/-- A write of the nonce (R460). -/
def Act.nonceStore (d : Loc) (o v : Nat) : Act :=
  .device d fun x => { x with nonce := sliceBytes x.nonce 0 o ++ bytesOf 8 v ++ x.nonce.drop (o + 8) }

/-- The upper four bytes of these words hold read-only and `rsv` bits alone: a write of them is discarded (R5, R6, R454, R455, R457). -/
def upperFixed (base : Nat) : Bool :=
  base == 0x1880000 || (decide (base < 0x1800000) && [0x4000, 0x4008, 0x4010].contains (base % 0x10000))

/-- `REGISTER_WRITE` of 4 or 8 aligned bytes; another access is unsupported (R447). Before `podpos` has been written only the mailbox
and `podpos` take writes (R459); a write of `podpos` is the step `PODPOS_WRITE`, and of `go` the step `ATTEST_GO` (R460). -/
def Act.registerWrite (d : Loc) (off size v : Nat) : Act :=
  .read fun s =>
    let x := s.device d
    if !x.enumerable then .skip
    else if !accessOk off size (2 ^ 25) then .unsupported d
    else if size = 4 ∧ off % 8 = 4 ∧ upperFixed (off / 8 * 8) then .skip
    else
      let base := off / 8 * 8
      let old := s.bar0Word d base
      let word := if size = 8 then v % 2 ^ 64
        else if off % 8 = 0 then old / 2 ^ 32 * 2 ^ 32 + v % 2 ^ 32 else old % 2 ^ 32 + v % 2 ^ 32 * 2 ^ 32
      if 0x1890000 ≤ base ∧ base < 0x1890020 then .nonceStore d (base - 0x1890000) word
      else if base = 0x1890028 then .when (bit word 0) (.event 0 (.attestGo d.toDev))
      else if off = 0x1880010 then .event 0 (.podposWrite d.toDev word)
      else .when x.posWritten (.bar0Store d.toDev base word)

/-- `REGISTER_WRITE` (R315). -/
def execRegisterWrite (s : State) : Host.Outcome State Fault Refusal :=
  match s.cur with
  | .registerWrite d off size v => done (.registerWrite d off size v) s
  | _ => .next s

end Sys2Proof.Machine
end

# What to work on
In the material above, find the line containing "else if off %" and the line containing "def execRegisterWrite (s", then write out exactly those two lines and every line between them, and nothing more.

# Solution
        else if off % 8 = 0 then old / 2 ^ 32 * 2 ^ 32 + v % 2 ^ 32 else old % 2 ^ 32 + v % 2 ^ 32 * 2 ^ 32
      if 0x1890000 ≤ base ∧ base < 0x1890020 then .nonceStore d (base - 0x1890000) word
      else if base = 0x1890028 then .when (bit word 0) (.event 0 (.attestGo d.toDev))
      else if off = 0x1880010 then .event 0 (.podposWrite d.toDev word)
      else .when x.posWritten (.bar0Store d.toDev base word)

/-- `REGISTER_WRITE` (R315). -/
def execRegisterWrite (s : State) : Host.Outcome State Fault Refusal :=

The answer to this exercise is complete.